SOURCE RECORDS >>
-- ==== Sys2Proof/Machine/Display.lean ====
section
/-!
DEFINITION. The reference Display Adapter (43_display_input.md R185 to R189): clearing, and drawing a sprite by exclusive
or with toroidal wraparound and a collision answer.
-/

namespace Sys2Proof.Machine

/-- Puts a position into a rising list, or takes it out where it stands: the exclusive or of one pixel with 1. -/
def toggleIn : List Nat → Nat → List Nat
  | [], p => [p]
  | q :: rest, p => if p < q then p :: q :: rest else if p = q then rest else q :: toggleIn rest p

/-- Where a pixel stands in the row-major numbering of the array, both coordinates wrapped (R187). -/
def Display.position (d : Display) (tx ty : Nat) : Nat := (ty % d.height) * d.width + tx % d.width

/-- Whether `FB[ty mod height][tx mod width]` is 1 (R185). -/
def Display.pixel (d : Display) (tx ty : Nat) : Bool := d.lit.contains (d.position tx ty)

/-- `DisplayClear()`: every pixel off (R186). -/
def Display.clear (d : Display) : Display := { d with lit := [] }

/-- The exclusive or of a pixel with 1. -/
def Display.toggle (d : Display) (tx ty : Nat) : Display := { d with lit := toggleIn d.lit (d.position tx ty) }

/-- One bit of a sprite over one pixel: only a 1 bit touches it, and collides if the pixel was on (R187, D21). -/
def drawBit (bit : Bool) (tx ty : Nat) (dc : Display × Bool) : Display × Bool :=
  if bit then (dc.1.toggle tx ty, dc.2 || dc.1.pixel tx ty) else dc

/-- The first `k` columns of one row of a sprite, left to right; bit 7 of the row is column 0 (R181, D19). -/
def drawColumns (row : Byte) (x ty : Nat) : Nat → Display × Bool → Display × Bool
  | 0, dc => dc
  | k + 1, dc => drawBit (row.getLsbD (7 - k)) (x + k) ty (drawColumns row x ty k dc)

/-- The rows of a sprite from row `ty` of the display down (R187). -/
def drawRows (x : Nat) : Nat → List Byte → Display × Bool → Display × Bool
  | _, [], dc => dc
  | ty, row :: rest, dc => drawRows x (ty + 1) rest (drawColumns row x ty 8 dc)

/-- `DisplayDraw(rows, x, y)`: the display afterwards and the collision answer (R187). -/
def Display.draw (d : Display) (rows : List Byte) (x y : Byte) : Display × Bool :=
  drawRows x.toNat y.toNat rows (d, false)

end Sys2Proof.Machine
end

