/-- O8 (states R111). If the core is in RUN, the engine moves and pc > 0FFE, the next state is as before but for PHASE =
HALTED and FAULT = {MemoryFault, instr 0000, pc, addr 1000 if pc = 0FFF else pc}; pc is not advanced. (env carries the
model's bookkeeping of the step.) -/
def Obligations.FetchOutsideMemoryHaltsTheCore : Prop :=
  ∀ s : State, s.PHASE = .run → s.nextEvent = .engine → 0x0FFE < s.pc.toNat →
    step s = .next { s with
      PHASE := .halted, env := s.env.turned,
      FAULT := some { cause := .memoryFault, instr := 0x0000, pc := s.pc,
                      addr := if s.pc.toNat = 0x0FFF then 0x1000 else s.pc } }

/-- O9 (rests on R115, R245, R246). In HALTED, if the engine moves the step stops with the fault that carries FAULT (the
form of that stop is the model's choice, log 7), if the tick moves no state of the core changes, and a step that
leaves HALTED is the reset input. -/
def Obligations.HaltedCoreIsFrozen : Prop :=
  ∀ s : State, s.PHASE = .halted →
    (s.nextEvent = .engine → step s = .fault (.halted s.FAULT)) ∧
    (s.nextEvent = .tick → step s = .next { s with env := s.env.turned }) ∧
    ∀ t, step s = .next t → t.PHASE ≠ .halted → s.nextEvent = .reset

/-- O10 (rests on R251, R115). When the tick moves: in RUN and in WAIT_KEY each of DT and ST becomes its value minus one,
or stays 0, and every other piece of state is unchanged; in LOAD and HALTED, where R251 disables the tick, both timers
and all else are unchanged: that a disabled tick is a step at all, one that changes nothing, is the model's choice
(DESIGN CHOICE, log 7). (env carries the model's bookkeeping of the step.) -/
def Obligations.TickCountsBothTimersDown : Prop :=
  ∀ s : State, s.nextEvent = .tick → ∃ t, step s = .next t ∧
    (s.PHASE = .run ∨ (∃ x, s.PHASE = .waitKey x) →
      t.DT.toNat = s.DT.toNat - 1 ∧ t.ST.toNat = s.ST.toNat - 1) ∧
    (s.PHASE = .load ∨ s.PHASE = .halted → t.DT = s.DT ∧ t.ST = s.ST) ∧
    SameRegsBut [] s t ∧ t.I = s.I ∧ t.pc = s.pc ∧ t.sp = s.sp ∧ SameMemory s t ∧ t.PHASE = s.PHASE ∧
    t.FAULT = s.FAULT ∧ t.env = s.env.turned

/-- O11 (states R281). When the reset input moves, whatever the phase: every register, the timers, every byte of memory,
PHASE and FAULT are at the values of R280 and every pixel of the display is 0. And a step from HALTED to another phase
is the reset input. -/
def Obligations.ResetInputRestoresTheResetState : Prop :=
  (∀ s : State, s.nextEvent = .reset → ∃ t, step s = .next t ∧
    (∀ r, t.reg r = 0) ∧ t.I = 0 ∧ t.pc = 0x0200 ∧ t.sp = 0x0052 ∧ t.DT = 0 ∧ t.ST = 0 ∧ (∀ a, t.M.read a = 0) ∧
    t.FAULT = none ∧ t.PHASE = .load ∧ ∀ px py, t.env.display.pixel px py = false) ∧
  ∀ s t : State, s.PHASE = .halted → step s = .next t → t.PHASE ≠ .halted → s.nextEvent = .reset

/-- O12 (states R34). State.reset has every V at 0, I = 0, pc = 0200, sp = 0052, DT = ST = 0, every memory cell 0, PHASE =
LOAD and FAULT empty. -/
def Obligations.ResetStateHasTheSpecsValues : Prop :=
  (∀ r, State.reset.reg r = 0) ∧ State.reset.I = 0x0000 ∧ State.reset.pc = 0x0200 ∧ State.reset.sp = 0x0052 ∧
  State.reset.DT = 0 ∧ State.reset.ST = 0 ∧ (∀ a, State.reset.M.read a = 0) ∧
  State.reset.PHASE = .load ∧ State.reset.FAULT = none

/-- O13 (rests on R282, R243). In LOAD, when the host moves: if the font has at most 4096 bytes and the ROM at most 3584,
each cell of the ROM's range holds the ROM's byte, each other cell of the font's range the font's byte, every other
cell what it held, PHASE = RUN and nothing else changes; if either is longer, the load is refused as a LoadError and
the core is not released. That the whole load is one step, and that a LoadError is a refusal of it, is the model's
choice (DESIGN CHOICE, log 3 and log 19). Memory is in its canonical form, as every step keeps it (O15). -/
def Obligations.HostLoadPlacesTheImagesAndReleases : Prop :=
  ∀ s : State, Memory.wf s.M = true → s.PHASE = .load → s.nextEvent = .engine →
    (s.env.font.length ≤ 4096 ∧ s.env.rom.length ≤ 3584 → ∃ t, step s = .next t ∧ t.PHASE = .run ∧
      (∀ a, t.M.read a =
        if 0x200 ≤ a ∧ a < 0x200 + s.env.rom.length then s.env.rom.getD (a - 0x200) 0
        else if a < s.env.font.length then s.env.font.getD a 0 else s.M.read a) ∧
      SameRegsBut [] s t ∧ t.I = s.I ∧ t.pc = s.pc ∧ t.sp = s.sp ∧ t.DT = s.DT ∧ t.ST = s.ST ∧ t.FAULT = s.FAULT ∧
      t.env = s.env.turned) ∧
    (¬ (s.env.font.length ≤ 4096 ∧ s.env.rom.length ≤ 3584) → step s = .refused .loadError)

/-- O14 (rests on R114, R184). In RUN, when the engine moves and the step answers t: if t is in RUN the trace is the word
fetched, otherwise (halted, or waiting for a key) there is none. In WAIT_KEY(x), when the engine moves and the step
answers t: the trace is the word Fx0A exactly when t is back in RUN. -/
def Obligations.TraceWordOfACompletedCycle : Prop :=
  ∀ s t : State, s.nextEvent = .engine → step s = .next t →
    (s.PHASE = .run → t.PHASE = .run → traceWord s = some (s.M.read s.pc.toNat ++ s.M.read (s.pc.toNat + 1))) ∧
    (s.PHASE = .run → t.PHASE ≠ .run → traceWord s = none) ∧
    (∀ x, s.PHASE = .waitKey x → t.PHASE = .run → traceWord s = some (0xF#4 ++ x ++ 0x0A#8)) ∧
    (∀ x, s.PHASE = .waitKey x → t.PHASE ≠ .run → traceWord s = none)

/-- O15 (rests on R26, R29, R32, R185, R245). For every state s that meets State.Inv, if step s answers next t, then t
meets it: memory lists only cells inside 0..4095 in canonical form, the display's pixels lie in the array, sp is even
and at most 0x1000, and FAULT holds a record iff PHASE = HALTED. The canonical forms are the model's representation of
R29 and R185. -/
def Obligations.EveryStepKeepsTheInvariant : Prop :=
  ∀ s t : State, s.Inv → step s = .next t → t.Inv

/-- O16 (rests on R34, R26). State.Inv holds of State.reset. -/
def Obligations.ResetStateMeetsTheInvariant : Prop :=
  State.reset.Inv

/-- O17 (rests on R26). For every instruction i and every state: if exec i answers t, then sp is unchanged, or i is a CALL
and sp is 2 higher, or i is RET and sp is 2 lower. -/
def Obligations.OnlyCallAndRetMoveTheStackPointer : Prop :=
  ∀ (i : Instr) (s t : State), exec i s = .next t →
    t.sp = s.sp ∨ (∃ nnn, i = .call nnn ∧ t.sp.toNat = s.sp.toNat + 2) ∨ (i = .ret ∧ t.sp.toNat + 2 = s.sp.toNat)

/-- O18 (rests on R27, R254). For every instruction i and every state: if exec i answers t with another DT, i is an SDT;
with another ST, an SST. -/
def Obligations.OnlyTimerInstructionsWriteTimers : Prop :=
  ∀ (i : Instr) (s t : State), exec i s = .next t →
    (t.DT ≠ s.DT → ∃ x, i = .sdt x) ∧ (t.ST ≠ s.ST → ∃ x, i = .sst x)

/-- O19 (rests on R23). For every instruction i and every state: if exec i answers t with another I, i is LDA, ADDA or
FNT. -/
def Obligations.OnlyIndexInstructionsWriteI : Prop :=
  ∀ (i : Instr) (s t : State), exec i s = .next t → t.I ≠ s.I →
    (∃ nnn, i = .lda nnn) ∨ (∃ x, i = .adda x) ∨ ∃ x, i = .fnt x

/-- O20 (rests on R52, R58). For every instruction i and every state: if exec i answers t and some byte of memory reads
differently, i is CALL, BCD or STM. -/
def Obligations.OnlyStoringInstructionsWriteMemory : Prop :=
  ∀ (i : Instr) (s t : State), exec i s = .next t → ¬ SameMemory s t →
    (∃ nnn, i = .call nnn) ∨ (∃ x, i = .bcd x) ∨ ∃ x, i = .stm x

/-- O21 (rests on R22). For every instruction i and every state: if exec i answers t with another VF, then i is ADD, SUB,
SHR, SUBN, SHL or DRW, or its destination field x is 15. -/
def Obligations.OnlyListedInstructionsWriteVF : Prop :=
  ∀ (i : Instr) (s t : State), exec i s = .next t → t.reg 0xF ≠ s.reg 0xF →
    (∃ x y, i = .add x y ∨ i = .sub x y ∨ i = .subn x y) ∨ (∃ x, i = .shr x ∨ i = .shl x) ∨ (∃ x y n, i = .drw x y n) ∨
    (∃ kk, i = .ldi 0xF kk ∨ i = .addi 0xF kk ∨ i = .rnd 0xF kk) ∨
    (∃ y, i = .mov 0xF y ∨ i = .or 0xF y ∨ i = .and 0xF y ∨ i = .xor 0xF y) ∨ i = .gdt 0xF ∨ i = .ldm 0xF

/-- O22 (rests on R119, R242, R245). If the core is in RUN and exec i answers a halted state t, then i is RET, CALL, DRW,
BCD, STM or LDM, and t is the state before the handler with PHASE = HALTED and FAULT = {MemoryFault, the word of i,
pc, the address}: no register, byte of memory or pixel has changed. -/
def Obligations.HandlerFaultsArePrecise : Prop :=
  ∀ (i : Instr) (s t : State), s.PHASE = .run → exec i s = .next t → t.PHASE = .halted →
    accessesMemory i ∧ ∃ a, t = haltedBy s i a

/-- O23 (rests on R182, R183, R240). For every instruction i and every state: exec i answers a next state, or i is SKUP or
SKDN on a register above 15 and exec refuses it by name. No handler stops with a fault outcome. -/
def Obligations.OnlyKeySkipsAreRefused : Prop :=
  ∀ (i : Instr) (s : State), (∃ t, exec i s = .next t) ∨
    (∃ x, (i = .skup x ∨ i = .skdn x) ∧ 15 < (s.reg x).toNat ∧ exec i s = .refused (.keyIndex (s.reg x)))
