/-- Settles O24: the ten instructions that move `pc` one by one, the others by `exec_pc_unchanged`. -/
theorem programCounterMovesByRule : Obligations.ProgramCounterMovesByRule := by
  intro i s t _ h hrun
  cases i with
  | jp nnn => cases h; exact toNat_wideAddr nnn
  | call nnn => obtain rfl := checked_completes h hrun; exact toNat_wideAddr nnn
  | ret => obtain rfl := checked_completes h hrun; rfl
  | jpr nnn => cases h; exact toNat_jprTarget s.pc nnn (s.reg 0)
  | sei | snei | ser | sner => cases h; simp
  | skup x =>
    obtain ⟨k, hk, rfl⟩ := execSkup_cases h
    exact ⟨k, hk, by cases hp : s.keyPressed k <;> simp [skupSkips]⟩
  | skdn x =>
    obtain ⟨k, hk, rfl⟩ := execSkdn_cases h
    exact ⟨k, hk, by simp [skdnSkips]⟩
  | _ => exact exec_pc_unchanged h id

/-- Settles O12: every register reads from the replicated vector, every cell from the empty memory. -/
theorem resetStateHasTheSpecsValues : Obligations.ResetStateHasTheSpecsValues := by
  have hregs (r : RegIx) : State.reset.reg r = 0 := Vector.getElem_replicate r.isLt
  have hmem (a : Nat) : State.reset.M.read a = 0 := rfl
  exact ⟨hregs, rfl, rfl, rfl, rfl, rfl, hmem, rfl, rfl⟩

end Sys2Proof.Machine
end

/-! The invariant: what each operation on the state keeps of it, then the step -/

section
namespace Sys2Proof.Machine

/-- Taking an entry of the schedule keeps the invariant. -/
theorem State.Inv.turn {s : State} (hs : s.Inv) : s.turn.Inv := { hs with }

/-- The advance of `pc` keeps the invariant (R112). -/
theorem State.Inv.advancePc {s : State} (hs : s.Inv) : s.advancePc.Inv := { hs with }

/-- Raising a fault sets `PHASE` and `FAULT` together, and so keeps the invariant (R245). -/
theorem State.Inv.raise {s : State} (hs : s.Inv) (c : Cause) (w a : Word) : (s.raise c w a).Inv :=
  { hs with faultIffHalted := by simp }

/-- Memory may be replaced by another one in canonical form. -/
theorem State.Inv.setM {s : State} (hs : s.Inv) {m : Memory} (hm : Memory.wf m = true) : (s.setM m).Inv :=
  { hs with memory := hm }

/-- A core that has not halted may move to any other phase but `HALTED`. -/
theorem State.Inv.setPhase {s : State} (hs : s.Inv) {p : Phase} (h : s.PHASE ≠ .halted) (hp : p ≠ .halted) :
    (s.setPhase p).Inv :=
  { hs with faultIffHalted := hs.faultIffHalted.trans (iff_of_false h hp) }

/-- The tick touches the timers alone (R251). -/
theorem State.Inv.tick {s : State} (hs : s.Inv) : s.tick.Inv := by
  unfold State.tick
  split
  · exact { hs with }
  · exact hs

/-- The reset state is within the invariant: `sp` is 0x52, nothing is listed, nothing has faulted (R34). -/
theorem State.reset_inv : State.reset.Inv := ⟨rfl, rfl, rfl, by decide, by decide⟩

/-- The reset input leads back into the invariant from any state whose display is well-formed (R281). -/
theorem State.Inv.assertReset {s : State} (hs : s.Inv) : s.assertReset.Inv :=
  { State.reset_inv with display := Display.wf_clear hs.display }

DESCRIPTION OF THE TASK >> Scan the entries for lines holding the string "waitKey", then copy every one of them.

EXERCISE ANSWER >>
    (s.PHASE = .run ∨ (∃ x, s.PHASE = .waitKey x) →
    (∀ x, s.PHASE = .waitKey x → t.PHASE = .run → traceWord s = some (0xF#4 ++ x ++ 0x0A#8)) ∧
    (∀ x, s.PHASE = .waitKey x → t.PHASE ≠ .run → traceWord s = none)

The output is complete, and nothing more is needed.